Hello,
I am using Prodigy 1.8.3. I have annotated a dataset unfortunately I have made a few mistakes that I want to correct. How can I review/edit the labels? When I launch Prodigy again, I can see it loading the annotations but at the end of the process, the web pages says "No tasks available.".
Clearly it remembers what has been annotated previously and skip over these examples.
I am using a recipe with "ner_manual" and everything is stored in the SQLLite database. I have tried to exclude or not the dataset I previously annotated but nothing changes.
What is the trick to tell Prodigy to review the previous examples with the previous annotations?
Hi! Prodigy's datasets are append-only by design, so if you want to edit or correct existing annotations, you'd conceptionally add a new data point, or a new dataset, so you always keep a reference to the annotations you (or someone else) previously created. By default, Prodigy filters out examples that are already in the dataset, so you're not asked a question twice.
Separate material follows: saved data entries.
-- ==== Sys2Proof/Machine/Access.lean ====
section
/-! DEFINITION. Groups and their registers: reading sources from the read view of an issue (R169, R180), writing destinations
(R46 to R53), and the per-lane scheme of R183 and R184. -/

namespace Sys2Proof.Machine

/-- The result of a step. -/
abbrev Res := Host.Outcome State Fault Refusal

/-! ### Groups, cores, launches, teams -/

/-- The group with handle h (R358). -/
def State.grp (s : State) (h : Nat) : Group := Tb.get Group.empty s.work.groups h
/-- Change the group with handle h, where it is resident. -/
def State.modG (s : State) (h : Nat) (f : Group → Group) : State :=
  { s with work := { s.work with groups := Tb.modify s.work.groups h f } }
/-- The group that issues, as it now stands. -/
def State.curG (s : State) : Group := s.grp s.cur.h
/-- Change the group that issues. -/
def State.upG (s : State) (f : Group → Group) : State := s.modG s.cur.h f
def State.core (s : State) (c : Nat) : Core := Tb.get Core.reset s.cores c
def State.modCore (s : State) (c : Nat) (f : Core → Core) : State := { s with cores := Tb.set Core.reset s.cores c (f (s.core c)) }
def State.die (s : State) (d : Nat) : Die := Tb.get Die.reset s.dies d
def State.modDie (s : State) (d : Nat) (f : Die → Die) : State := { s with dies := Tb.set Die.reset s.dies d (f (s.die d)) }
def State.cluster (s : State) (c : Nat) : Cluster := Tb.get Cluster.reset s.clusters c
def State.modCluster (s : State) (c : Nat) (f : Cluster → Cluster) : State :=
  { s with clusters := Tb.set Cluster.reset s.clusters c (f (s.cluster c)) }
def State.func (s : State) (f : Nat) : Func := Tb.get Func.reset s.work.funcs f
def State.modFunc (s : State) (f : Nat) (u : Func → Func) : State :=
  { s with work := { s.work with funcs := Tb.put s.work.funcs f (u (s.func f)) } }
def State.launch? (s : State) (k : Nat) : Option Launch := s.work.launches.find? (fun x => decide (x.key = k))
def State.team? (s : State) (k t : Nat) : Option Team :=
  s.work.teams.find? (fun x => decide (x.launch = k) && decide (x.id = t))
def State.modLaunch (s : State) (k : Nat) (f : Launch → Launch) : State :=
  { s with work := { s.work with launches := s.work.launches.map (fun x => if x.key = k then f x else x) } }
def State.modTeam (s : State) (k t : Nat) (f : Team → Team) : State :=
  { s with work := { s.work with teams := s.work.teams.map (fun x => if x.launch = k ∧ x.id = t then f x else x) } }
/-- Handles of the groups of a team. -/
def State.teamGroups (s : State) (k t : Nat) : List Nat :=
  (s.work.groups.filter (fun e => decide (e.2.launch = k) && decide (e.2.team = t))).map (·.1)
/-- The die of a core (CORE.NUM = 32 × die + core, Table 13-1) and its cluster of eight cores. -/
def dieOf (core : Nat) : Nat := core / 32
def clusterOf (core : Nat) : Nat := core / 8
/-- The next free choice between an old and a new value (log entry 2). -/
def State.choose (s : State) : Bool × State := (Config.freeBit s.free, { s with free := s.free + 1 })
/-- The next free choice among k things (log entry 2). -/
def State.pick (s : State) (k : Nat) : Nat × State := (Config.freeNat s.free % k, { s with free := s.free + 1 })
/-- A new order number. -/
def State.newId (s : State) : Nat × State := (s.ids, { s with ids := s.ids + 1 })

/-! ### Counters (R425) -/

/-- A count saturates at 0xFFFF_FFFF_FFFD; a view that holds 0xFFFF_FFFF_FFFE does not count (R425 to R427). -/
def countUp (c n : Nat) : Nat := if 0xFFFFFFFFFFFD ≤ c then c else min 0xFFFFFFFFFFFD (c + n)
/-- The function of a launch. -/
def State.funcOf (s : State) (k : Nat) : Nat := match s.launch? k with | some l => l.func | none => 64
/-- Counters of a core that hold an event code. -/
def countersOf (s : State) (core ev : Nat) : List Nat :=
  (List.range 16).filter (fun i => decide ((Tb.get (0 : Byte) (s.core core).events i).toNat = ev))
/-- Count n events of a code on a core in the view of a team (keyed 16 × core + counter). -/
def State.view (s : State) (core ev n k t : Nat) : State :=
  let is := countersOf s core ev
  if is = [] then s
  else s.modTeam k t (fun x =>
    { x with views := is.foldl (fun v i => Tb.put v (16 * core + i) (countUp (Tb.get 0 v (16 * core + i)) n)) x.views })
/-- Count n events of a code on a core, for a function and, when `team` names one, in that team's view. -/
def State.count (s : State) (core f ev n : Nat) (team : Option (Nat × Nat)) : State :=
  let is := countersOf s core ev
  if is = [] then s
  else
    let s := s.modCore core (fun c =>
      { c with counts := is.foldl (fun t i => Tb.put t (128 * i + f) (countUp (Tb.get 0 t (128 * i + f)) n)) c.counts })
    match team with
    | none => s
    | some (k, t) => s.view core ev n k t
/-- Count n events of a code for a group. -/
def State.bump (s : State) (h ev n : Nat) : State :=
  let g := s.grp h
  s.count g.core (s.funcOf g.launch) ev n (some (g.launch, g.team))

/-- The core cycle of a core's die (R413). -/
def State.clk (s : State) (core : Nat) : Nat := (s.die (dieOf core)).clk
/-- Charge in hundredths, recorded for a cluster, of which the last 64 core cycles count, and for a die's function (R302, R418, R432). -/
def addCharge (s : State) (core f q : Nat) : State :=
  let t := s.clk core
  let s := s.modCluster (clusterOf core) (fun c =>
    let old := c.charge.filter (fun e => decide (t < e.1 + 64))
    { c with charge := Tb.put old t (Tb.get 0 old t + q) })
  s.modDie (dieOf core) (fun d => { d with charge := Tb.put d.charge f (Tb.get 0 d.charge f + q) })

/-- Charge in hundredths as event 0x19 counts it for a team of a function: in whole units, of which the rest is kept for the next (Table 18-1). -/
def countCharge (s : State) (core f q k t : Nat) : State :=
  let key := 2 ^ 32 * k + t
  let n := Tb.get 0 (s.core core).chargeRem key + q
  (s.modCore core (fun c => { c with chargeRem := Tb.set 0 c.chargeRem key (n % 100) })).count core f 0x19 (n / 100) (some (k, t))

/-- Slope limit of a cluster: a new one holds from the cycle that it was set for (R418, R419). -/
def slopeOf (s : State) (cluster : Nat) : Nat :=
  let c := s.cluster cluster
  match c.slopeNext with
  | some (x, t) => if t ≤ s.clk (8 * cluster) then x else c.slope
  | none => c.slope
/-- Charge of a cluster over the last 64 core cycles, in hundredths (R303, R414). -/
def State.charge64 (s : State) (cluster : Nat) : Nat :=
  (((s.cluster cluster).charge.filter (fun e => decide (s.clk (8 * cluster) < e.1 + 64))).map (·.2)).sum

/-! ### Poison -/

/-- A token: fault code and origin (R111). -/
def mkTok (code origin : Nat) : Word := BitVec.ofNat 32 (code % 32 * 2 ^ 27 + origin % 2 ^ 27)
/-- The fault code of a token. -/
def tokCode (t : Word) : Nat := t.toNat / 2 ^ 27
/-- Token of a memory access: origin VA[31:5] (R111). -/
def vaTok (code va : Nat) : Word := mkTok code (va / 32)
/-- A poisoned register. -/
def VCell.tok (t : Word) : VCell := ⟨t, ebPoison⟩
/-- A poisoned uniform register (R48, R184). -/
def SCell.tok (t : Word) : SCell := ⟨t.setWidth 64, ebPoison⟩
def VCell.exact (x : Nat) : VCell := ⟨BitVec.ofNat 32 x, 0⟩
def SCell.exact (x : Nat) : SCell := ⟨BitVec.ofNat 64 x, 0⟩

/-- An operand as read: its value, its bound, and its token when it is poison. -/
structure Opd where
  v : Nat
  eb : EB
  tok : Option Word
  deriving DecidableEq, Repr

/-- An operand held in one vector register. -/
def Opd.ofV (c : VCell) : Opd := ⟨c.data.toNat, c.eb, if c.eb = ebPoison then some c.data else none⟩
/-- An operand held in one uniform register. -/
def Opd.ofS (c : SCell) : Opd := ⟨c.data.toNat, c.eb, if c.eb = ebPoison then some (c.data.setWidth 32) else none⟩
/-- An operand held in several vector registers, lowest first (R47, R224). -/
def Opd.ofVs (cs : List VCell) : Opd :=
  ⟨ofBytes (cs.flatMap (fun c => toBytes 4 c.data.toNat)), ebMaxL (cs.map (·.eb)),
   (cs.find? (fun c => decide (c.eb = ebPoison))).map (·.data)⟩
/-- The first poisoned source (R112). -/
def firstTok (l : List Opd) : Option Word := l.findSome? (·.tok)

/-! ### Reading registers -/

/-- A vector register of a lane as an instruction in packet `pk` reads it: poison MEMUE when the array reports an
uncorrectable error (R53). -/
def Group.v (g : Group) (pk : Nat) (n l : Nat) : VCell :=
  if g.soft.contains (RegClass.v, n, l) then VCell.tok (mkTok 1 pk) else Tb.get VCell.zero g.r.v (64 * n + l)
def Group.s (g : Group) (pk : Nat) (n : Nat) : SCell :=
  if g.soft.contains (RegClass.s, n, 0) then SCell.tok (mkTok 1 pk) else Tb.get SCell.zero g.r.s n
/-- A predicate lane; p0 reads VAL = 1 (R49). -/
def Group.p (g : Group) (n l : Nat) : Byte := if n = 0 then 1 else Tb.get 0 g.r.p (64 * n + l)
def Group.b (g : Group) (n : Nat) : BReg := Tb.get BReg.zero g.r.b n
def Group.d (g : Group) (n : Nat) : BitVec 128 := Tb.get 0 g.r.d n
def Group.k (g : Group) (n : Nat) : Knot := Tb.get Knot.idle g.r.k n
def Group.lane (g : Group) (l : Nat) : Lane := g.lanes.getD l Lane.reset

/-- Fields of a predicate lane (Table 2-2). -/
def pVal (b : Byte) : Bool := b.getLsbD 0
def pPois (b : Byte) : Bool := b.getLsbD 1
def pAmb (b : Byte) : Bool := b.getLsbD 2
def pCode (b : Byte) : Nat := b.toNat / 8
def mkPred (val amb : Bool) : Byte := BitVec.ofNat 8 (b2n val + 4 * b2n amb)
/-- A predicate lane set from a poisoned source (R49). -/
def predPois (code : Nat) : Byte := BitVec.ofNat 8 (2 + 8 * (code % 32))

/-- The packet number of the word that issues: the origin of the tokens it creates (R111). -/
def State.pk (s : State) : Nat := packetOf s.cur.wpc
/-- Sources of the word that issues, from its read view. -/
def State.rv (s : State) (n : Reg) (l : Nat) : VCell := s.cur.rd.v s.pk n.toNat l
def State.rvN (s : State) (n l : Nat) : VCell := s.cur.rd.v s.pk n l
def State.ov (s : State) (n : Reg) (l : Nat) : Opd := .ofV (s.rv n l)
def State.os (s : State) (n : Reg) : Opd := .ofS (s.cur.rd.s s.pk n.toNat)
def State.osN (s : State) (n : Nat) : Opd := .ofS (s.cur.rd.s s.pk n)
/-- A pair operand (R47). -/
def State.opair (s : State) (n : Reg) (l : Nat) : Opd := .ofVs [s.rvN n.toNat l, s.rvN (n.toNat + 1) l]
def State.op (s : State) (n : BitVec 3) (l : Nat) : Byte := s.cur.rd.p n.toNat l

/-! ### Writing registers -/

/-- Keys of the destinations recorded as contested. -/
def regKey (c : RegClass) (n l : Nat) : Nat :=
  match c with
  | .v => 64 * n + l | .p => 4096 + 64 * n + l | .s => 8192 + n | .b => 8448 + n | .k => 8704 + n | .d => 8960 + n

def Group.setV (g : Group) (n l : Nat) (c : VCell) : Group :=
  { g with r := { g.r with v := Tb.set VCell.zero g.r.v (64 * n + l) c }, soft := g.soft.filter (· ≠ (RegClass.v, n, l)) }
def Group.setS (g : Group) (n : Nat) (c : SCell) : Group :=
  { g with r := { g.r with s := Tb.set SCell.zero g.r.s n c }, soft := g.soft.filter (· ≠ (RegClass.s, n, 0)) }
/-- A write to p0 is discarded (R49). The spec does not say when an uncorrectable error of a register ends (R53): here any write of the
register ends it, for a predicate a write of any lane (DESIGN CHOICE, log entry 55). -/
def Group.setP (g : Group) (n l : Nat) (b : Byte) : Group :=
  if n = 0 then g
  else { g with r := { g.r with p := Tb.set 0 g.r.p (64 * n + l) b }, soft := g.soft.filter (· ≠ (RegClass.p, n, 0)) }
def Group.setB (g : Group) (n : Nat) (b : BReg) : Group :=
  { g with r := { g.r with b := Tb.set BReg.zero g.r.b n b }, soft := g.soft.filter (· ≠ (RegClass.b, n, 0)) }
def Group.setD (g : Group) (n : Nat) (x : BitVec 128) : Group :=
  { g with r := { g.r with d := Tb.set 0 g.r.d n x }, soft := g.soft.filter (· ≠ (RegClass.d, n, 0)) }
def Group.setK (g : Group) (n : Nat) (k : Knot) : Group :=
  { g with r := { g.r with k := Tb.set Knot.idle g.r.k n k }, soft := g.soft.filter (· ≠ (RegClass.k, n, 0)) }
def Group.setLane (g : Group) (l : Nat) (f : Lane → Lane) : Group := { g with lanes := g.lanes.modify l f }
/-- OR flags into STATUS (R57). -/
def Group.orFlags (g : Group) (f : BitVec 5) : Group := { g with sp := { g.sp with flags := g.sp.flags ||| f } }

/-- Write one vector register in each lane of a list. -/
def Group.setVs (g : Group) (n : Nat) (l : List (Nat × VCell)) : Group := l.foldl (fun g e => g.setV n e.1 e.2) g
def Group.setPs (g : Group) (n : Nat) (l : List (Nat × Byte)) : Group := l.foldl (fun g e => g.setP n e.1 e.2) g

/-! ### The per-lane scheme (R183, R184) -/

/-- A lane's result: the register, and the flags it raises. -/
structure LaneOut where
  cell : VCell
  fl : BitVec 5
  deriving DecidableEq, Repr

/-- One lane of R183: poison first, in operand order; otherwise the entry's effect. -/
def laneOut (srcs : List Opd) (f : LaneOut) : LaneOut :=
  match firstTok srcs with
  | some t => ⟨VCell.tok t, 0⟩
  | none => f

/-- R183: write vd in every issuing lane and OR the flags into STATUS. -/
def vecOp (s : State) (d : Reg) (f : Nat → LaneOut) : State :=
  let outs := (lanesOf s.cur.mask).map (fun l => (l, f l))
  s.upG (fun g => (g.setVs d.toNat (outs.map (fun o => (o.1, o.2.cell)))).orFlags (outs.foldl (fun a o => a ||| o.2.fl) 0))

/-- R183 for a 64-bit result: the pair (R47). `f` gives value and bound, or a token. -/
def vecOp64 (s : State) (d : Reg) (f : Nat → Opd) : State :=
  let outs := (lanesOf s.cur.mask).map (fun l => (l, f l))
  let lo := fun (o : Opd) => match o.tok with | some t => VCell.tok t | none => ⟨BitVec.ofNat 32 o.v, o.eb⟩
  let hi := fun (o : Opd) => match o.tok with | some t => VCell.tok t | none => ⟨BitVec.ofNat 32 (o.v / 2 ^ 32), o.eb⟩
  s.upG (fun g => (g.setVs d.toNat (outs.map (fun o => (o.1, lo o.2)))).setVs (d.toNat + 1) (outs.map (fun o => (o.1, hi o.2))))

/-- R184: write a uniform register once. -/
def uniOp (s : State) (d : Reg) (srcs : List Opd) (c : SCell) : State :=
  s.upG (fun g => g.setS d.toNat (match firstTok srcs with | some t => SCell.tok t | none => c))

/-- Write a predicate in every issuing lane. -/
def predOp (s : State) (p : BitVec 3) (f : Nat → Byte) : State :=
  s.upG (fun g => g.setPs p.toNat ((lanesOf s.cur.mask).map (fun l => (l, f l))))

end Sys2Proof.Machine
end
Prodigy's input and output formats are the same, so an easy way to re-annotate your dataset is to export the annotations using db-out and then load the JSONL file back in as the input data for ner.manual and save the results to a new dataset.
In Prodigy v1.10+, you can also use the dataset: shorthand in the source argumet, so dataset:my_cool_dataset:accept would only load examples from my_cool_dataset that were answered with "accept".
If you have multiple annotations on the same input with potential conflicts (e.g. by multiple annotators who disagree), you can also use the review workflow: https://prodi.gy/docs/recipes#review This lets you see all variations side-by-side and create one final correct answer. The original answers are preserved in the data, so you always know what lead to the final decision.